Melting snow and spring rains produce conditions that can increase lameness in beef cattle. Mud is among the predisposing causes for cattle lameness. Wetness decreases hoof hardness and increases the incidence of claw lesions. Research has shown that nearly one-third of the total water absorbed by the hoof happens during the first hour of exposure to high moisture resulting in heavier and softer hooves. Although not as prevalent as observed in the dairy industry, when it happens it may lead to decreased feed intake, lower weight gains, reduced reproduction (both in cows and bulls), and greater culling rates.
Beef producers address muddy conditions by creating mounds where cattle can lay down on higher, drier ground. There is minimal cost to establish a mound particularly when the shaping takes place previous to installing fences, bunks, watering, and aprons. With a slope of usually 3 to 5%, mounds work best when built parallel to the direction of the slope and are located in the center-line of the pen. In older lots these mounds can be newly built or strengthened periodically by adding manure and dirt. Mounds, however, do not last forever and more than likely will need some reshaping with additional material yearly. The main concern is when either by accident small rocks or pebbles are present in the material used to build them.

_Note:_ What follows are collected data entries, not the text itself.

-- ==== Sys2Proof/Machine/Range.lean ====
section
/-! DEFINITION. The Rangefinder (09_rangefinder.md): TDC calibration, sessions and their verdicts, port calibration, cable
mode, and class 0x08 commands. The end of a session meets the access engine in AccessCmd. -/

namespace Sys2Proof.Machine

/-! ### What may run (R252, R260) -/

/-- The TDC calibrates before the next activity: at switch-on, or after a move of 10 °C (R252). -/
def tdcOwed (s : State) : Bool := s.range.tdcDue || (s.range.tdcOk && decide (100 ≤ (dieTemp s - s.range.tdcTemp).natAbs))

/-- Enabled antenna ports (R250). -/
def rangePorts (s : State) : List Nat := (List.range 4).filter (fun n => s.nat 8 3 n == 1)

/-- Order of acceptance of a ticket's command. -/
def orderOf (s : State) (tk : Nat) : Nat := ((s.work tk).map (·.order)).getD 0

/-- The port calibration that runs goes before the cable runs that wait (R260). -/
def calibFirst (s : State) : Bool :=
  match s.range.calib, s.range.cables with
  | some c, x :: _ => decide (orderOf s c.ticket < orderOf s x.ticket)
  | some _, [] => true
  | none, _ => false

/-! ### Sessions (R253–R259) -/

/-- K_S (R253). -/
def sessionKey (k : Bytes) (x : Sess) : Bytes :=
  cmac k ([0x52, 0x47] ++ x.challenge ++ beBytes 8 x.cycle ++ beBytes 4 (Config.serial.toNat % 2 ^ 32) ++ leBytes 1 x.slot)

/-- RESP_A ‖ RESP_B as one 64-bit number (R253). -/
def responsePair (ks : Bytes) : Nat := beNat ((aesEnc ks ([0x52, 0x31] ++ zeros 14)).take 8)

/-- The bit that round `i` expects: from RESP_B when the challenge bit is 1, from RESP_A when it is 0 (R255). -/
def expectedBit (x : Sess) (i : Nat) : Bool :=
  let p := responsePair (x.ks.getD [])
  if x.c.testBit (31 - i) then p.testBit (31 - i) else p.testBit (63 - i)

/-- The STS generator of IEEE 802.15.4z under a key: AES-128 of V, whose last 32 bits count up from block to block; a segment of
64 × 512 chips takes 4,096 bits (R249, R253; log entry 205). -/
def stsBits (k v : Bytes) : Bytes :=
  (List.range 32).flatMap (fun i => aesEnc k (v.take 12 ++ beBytes 4 ((beNat (v.drop 12) + i) % 2 ^ 32)))

/-- The STS of POLL (R253). -/
def Sess.pollSts (x : Sess) : Bytes := stsBits (x.ks.getD []) (x.challenge ++ zeros 8)

/-- The STS of RESPONSE (R253). -/
def Sess.responseSts (x : Sess) : Bytes := stsBits (x.ks.getD []) (x.challenge ++ zeros 4 ++ beBytes 4 1)

/-- Received symbols correlate with the STS of RESPONSE: its own do; how many errors the correlator bears is not stated and free
(R254, R257). -/
def Sess.hears (x : Sess) (sts : Bytes) : Bool := sts == x.responseSts || Config.stsCorrelates x.responseSts sts

/-- The session that runs leaves the Rangefinder, its record stands, and the access engine has its outcome (R258, R259,
R268). -/
def closeSession (x : Sess) (rec_ : SessRec) (code cause : Nat) (s : State) : State :=
  (rangeEdges s).modRange (fun r => { r with
    session := none
    sessions := wrapAdd 32 r.sessions 1
    passes := if code = 1 then wrapAdd 32 r.passes 1 else r.passes
    suspicions := if code = 2 then wrapAdd 32 r.suspicions 1 else r.suspicions
    last := tmod r.last x.slot (fun _ => some rec_)
    ended := if x.calib then r.ended else r.ended ++ [(x.slot, code, cause)] })

/-- Round-trip limit of a bound in cm, ps (R257). -/
def limitPs (b : Nat) : Nat := (2 * b * 10000000000 * 2 + 299792458) / (2 * 299792458)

Standing cattle apply a significant amount of pressure to any surface. In a 2017 University of Kentucky article researchers compared this pressure with that of other livestock, humans, and farm equipment. Pressure was measured in pounds per square inch (psi) or, more accurately, pound-force per square inch. One Psi is the pressure that results from a force of one pound-force on an area of one square inch (Table 1). From the data in the table it is obvious that aside from tractors, cattle and horses exert the most pressure per square inch, even more than a 50-ton bulldozer!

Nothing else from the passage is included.